Personal and Impersonal Bhakti


The following is an email correspondence from December 2018 between a Krishna devotee and an associate of the United Lodge of Theosophists.

Hare Krishna Devotee: I read just now about the Theosophical view of God. I find it peculiar that you do not accept a personal God; the Bhagavad Gita seems to promote the adoration or Bhakti of a personal God, Krishna, who for the Christians is the Christ. It’s difficult to not admit that this is true. Prabhupada, the guru of the Hare Krishna movement, made a big battle against the impersonal vision of God due to the fact that it results in atheism. What do you think about Prabhupada?

 

Student of Theosophy: If taken literally, the Bhagavad Gita does indeed seem to be referring to a personal God. But the Theosophical view is that no genuinely inspired scripture is intended to be taken on a plain literalistic material level of understanding. Theosophists view Krishna in the Bhagavad Gita as representing the Higher Self – the Atman – of everyone, and Arjuna as representing the reincarnating individual soul. Thus we are each both Arjuna and Krishna. And if the soul will heed the words and guidance and inspiration from the spirit, it will achieve the goal of Yoga.

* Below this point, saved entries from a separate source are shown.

-- ==== Sys2Proof/Machine/Flags.lean ====
section
/-! DEFINITION. The results and flags of the flag-writing instructions, and the write of the pair (30_encoding.md R73, 41_alu.md R100). -/

namespace Sys2Proof.Machine

/-- A flag as the byte VF holds. -/
def flagByte (b : Bool) : Byte := if b then 1 else 0

/-- `trunc_8(a + b)` (41_alu.md R93). -/
def sumByte (a b : Byte) : Byte := BitVec.ofNat 8 (a.toNat + b.toNat)

/-- The carry: the sum exceeds 255 (41_alu.md R93). -/
def carryFlag (a b : Byte) : Bool := decide (255 < a.toNat + b.toNat)

/-- `trunc_8(a - b + 256)` (41_alu.md R94). -/
def diffByte (a b : Byte) : Byte := BitVec.ofNat 8 (a.toNat + 256 - b.toNat)

/-- Not borrow: the minuend is at least the subtrahend (41_alu.md R94, R96). -/
def noBorrowFlag (a b : Byte) : Bool := decide (b.toNat ≤ a.toNat)

/-- `b >> 1` (41_alu.md R95). -/
def shiftRightByte (b : Byte) : Byte := b >>> 1

/-- Bit 0, shifted out to the right (41_alu.md R95). -/
def bit0Flag (b : Byte) : Bool := b.getLsbD 0

/-- `trunc_8(b << 1)` (41_alu.md R97). -/
def shiftLeftByte (b : Byte) : Byte := b <<< 1

/-- Bit 7, shifted out to the left (41_alu.md R97). -/
def bit7Flag (b : Byte) : Bool := b.getLsbD 7

/-- The next value of `rand8()` and the state past that draw (10_state.md R37). A free value, log 2. -/
def State.drawRandom (s : State) : Byte × State :=
  (Config.randByte s.freeDraws, { s with freeDraws := s.freeDraws + 1 })

/-- VF written with any byte (30_encoding.md R73, AnyValue). A free value, log 3. -/
def State.writeVfAny (s : State) : State :=
  { s.writeV regF (Config.vfAnyValue s.freeDraws) with freeDraws := s.freeDraws + 1 }

/-- `WriteRF(r, f)`: the result to V[x], then VF by `VF_ALIAS` (30_encoding.md R73). -/
def State.writeRF (s : State) (x : Reg) (r : Byte) (f : Bool) : State :=
  if x ≠ regF ∨ s.params.vfAlias = .flagWins then (s.writeV x r).writeV regF (flagByte f)
  else (s.writeV x r).writeVfAny

end Sys2Proof.Machine
end

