-- ==== Sys2Proof/Machine/ControlFlow.lean ====
section
/-! DEFINITION. Control flow: `00EE`, `1nnn`, `2nnn`, `3xkk`, `4xkk`, `5xy0`, `9xy0`, `Bnnn` (40_control_flow.md R78 to R86). Each meaning takes
the state at the start of the STEP, PC being the instruction's own address (log 16). -/

namespace Sys2Proof.Machine

/-- `00EE` (40_control_flow.md R78). -/
def execRet (s : State) : Host.Outcome State Fault Refusal :=
  finish s <|
    if h : 0 < s.sp.val then .ok { s.begin.drop with pc := s.top h }
    else .error (raiseFault .stackUnderflow 0)

/-- `1nnn` (40_control_flow.md R79). -/
def execJp (nnn : Addr12) (s : State) : Host.Outcome State Fault Refusal :=
  retire { s.begin with pc := zextAddr nnn }

/-- `2nnn`: pushes the advanced PC (40_control_flow.md R80, 70_reset_and_hazards.md R144). -/
def execCall (nnn : Addr12) (s : State) : Host.Outcome State Fault Refusal :=
  finish s <|
    if h : s.sp.val < Config.stackDepth then .ok { s.begin.push s.begin.pc h with pc := zextAddr nnn }
    else .error (raiseFault .stackOverflow s.sp.val)

/-- `3xkk` (40_control_flow.md R81). -/
def execSeImm (x : Reg) (kk : Byte) (s : State) : Host.Outcome State Fault Refusal :=
  retire (s.begin.skipIf (s.readV x == kk))

/-- `4xkk` (40_control_flow.md R82). -/
def execSneImm (x : Reg) (kk : Byte) (s : State) : Host.Outcome State Fault Refusal :=
  retire (s.begin.skipIf (s.readV x != kk))

/-- `5xy0` (40_control_flow.md R83). -/
def execSeReg (x y : Reg) (s : State) : Host.Outcome State Fault Refusal :=
  retire (s.begin.skipIf (s.readV x == s.readV y))

/-- `9xy0` (40_control_flow.md R84). -/
def execSneReg (x y : Reg) (s : State) : Host.Outcome State Fault Refusal :=
  retire (s.begin.skipIf (s.readV x != s.readV y))

/-- `Bnnn`: `trunc_16(nnn + V0)` (40_control_flow.md R85). -/
def execJpV0 (nnn : Addr12) (s : State) : Host.Outcome State Fault Refusal :=
  retire { s.begin with pc := zextAddr nnn + zextByte (s.readV 0) }

end Sys2Proof.Machine
end

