/-- SET_KEY sets one key and nothing else, and is refused outside 0..15; CLEAR_DRAW_FLAG clears the flag and nothing else; READ_FB and
the six reads answer what they name and change nothing, `soundActive` being ST != 0 (10_state.md R30, R31, R38 to R43). The refusal is
the spec's decision D22, the sound level D29, the latches D7 and D27. -/
def Obligations.HostInputsTouchOneThing : Prop :=
  ∀ s : State,
    (∀ (k : Key) (p : Bool), ∃ t : State, hostAct (.setKey k.val p) s = .ok (t, .done) ∧
      t.keys[k] = p ∧ (∀ j : Key, j ≠ k → t.keys[j] = s.keys[j]) ∧ t = { s with keys := t.keys }) ∧
    (∀ (k : Nat) (p : Bool), 16 ≤ k → hostAct (.setKey k p) s = .error (.keyNumberOutOfRange k)) ∧
    hostAct .clearDrawFlag s = .ok ({ s with drawFlag := false }, .done) ∧
    hostAct .readFb s = .ok (s, .frame s.fb s.drawFlag) ∧
    hostAct .readSoundActive s = .ok (s, .bit (decide (s.st ≠ 0))) ∧
    hostAct .readLastStatus s = .ok (s, .status s.lastStatus) ∧
    hostAct .readDiagWord s = .ok (s, .word s.diagWord) ∧
    hostAct .readHalted s = .ok (s, .bit s.halted) ∧
    hostAct .readFaultCode s = .ok (s, .code s.faultCode) ∧
    hostAct .readFaultInfo s = .ok (s, .info s.faultInfo)

/-! ### Invariants -/

/-- Execution starts at 0x200 with the stack empty, every register 0 and I = 0 (70_reset_and_hazards.md R139). -/
def Obligations.ResetStartsAtProgramBase : Prop :=
  State.reset.pc = 0x200 ∧ State.reset.sp = 0 ∧ (∀ r : Reg, State.reset.v[r] = 0) ∧ State.reset.i = 0

/-- The invariant holds at reset. The canonical form of memory is the model's convention (log 14); the latch clauses are inferred from
the spec's decision D7 (log 1). -/
def Obligations.ResetMeetsTheInvariant : Prop := State.reset.Inv

/-- Every step from a state that meets the invariant gives a state that meets it (10_state.md R36). The wait, the font and the bound on
PC are derivations the spec marks as its own. The latch and the bound on return addresses are the model's inferences from the fault
rule, the latch and the call (60_exceptions.md R125, R126; 10_state.md R30, R31; 40_control_flow.md R80; the spec's decisions D7 and
D6; DEDUCED, log 1 and log 19). The canonical form of memory is the model's convention (log 14). -/
def Obligations.StepKeepsTheInvariant : Prop :=
  ∀ s t : State, s.Inv → step s = .next t → t.Inv

/-- Every sequence of host operations keeps the invariant (10_state.md R36, R39). `hostRun` is the model's own choice (log 11). The wait,
the font and the bound on PC are derivations the spec marks as its own. The latch and the bound on return addresses are the model's
inferences from the fault rule, the latch and the call (60_exceptions.md R125, R126; 10_state.md R30, R31; 40_control_flow.md R80; the
spec's decisions D7 and D6; DEDUCED, log 1 and log 19). The canonical form of memory is the model's convention (log 14). -/
def Obligations.HostRunsKeepTheInvariant : Prop :=
  ∀ (ops : List HostOp) (s t : State), s.Inv → hostRun ops s = .ok t → t.Inv

/-- While the core is not halted every step of a state that meets the invariant answers a next state: it never gets stuck. -/
def Obligations.RunningCoreAlwaysSteps : Prop :=
  ∀ s : State, s.halted = false → ∃ t : State, step s = .next t ∧ (t.halted = true ↔ t.lastStatus = .fault)
end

For a Theosophist familiar with the facts and details about Prabhupada and the Hare Krishna movement it would be extremely difficult to have a positive view of them so it’s probably best we don’t go into that, as it seems we would only disagree.

But the idea of an impersonal Deity does not result in atheism at all, unless atheism is defined as disbelief in a “Supreme Personality,” as in the Hare Krishna phrase “Supreme Personality of the Godhead.”

In the Western world, the situation is just the opposite: the Christian belief in a personal God has been the cause (not the cure) of atheism for millions upon millions of people, as they instinctively realise that a personal God does not make philosophical, logical, or reasonable, sense, whereas an impersonal Divine Principle stands up to all the tests of philosophy and logic. We have known numerous people who were raised as Christians, became atheists, and then when they encountered the idea of an impersonal Divine Principle they stopped being atheists and began to take spirituality seriously.

Everyone who believes that there is a Divine is either a non-dualist (i.e. the Advaita approach), a semi-dualist (i.e. the Vishishtadvaita approach), or a dualist (i.e. the Dvaita approach). Any believer in Deity cannot help but fall into one of those three categories, since these are ultimately the only three ways of viewing and relating to the Divine.

As you no doubt know, the Hare Krishna movement has a Vishishtadvaita approach. Theosophy, on the other hand, takes a purely non-dualistic approach. Although Theosophy is not Hinduism nor Buddhism nor any religion, its approach to the subject of the Divine is very much Advaita style. Theosophy generally does not even use the word “God” because to most people that word conjures up ideas of a personal or anthropomorphic God, a Being, rather than “Be-ness.” Non-dualists, semi-dualists, and dualists, will rarely agree, so it’s probably best that we don’t even bother arguing about these things!

 

Hare Krishna Devotee: I understand your motivations perfectly and I cannot blame you, even though I very much doubt that religious theology leads people to atheism. I believe that it is the non-knowledge of a personal God that leads to atheism.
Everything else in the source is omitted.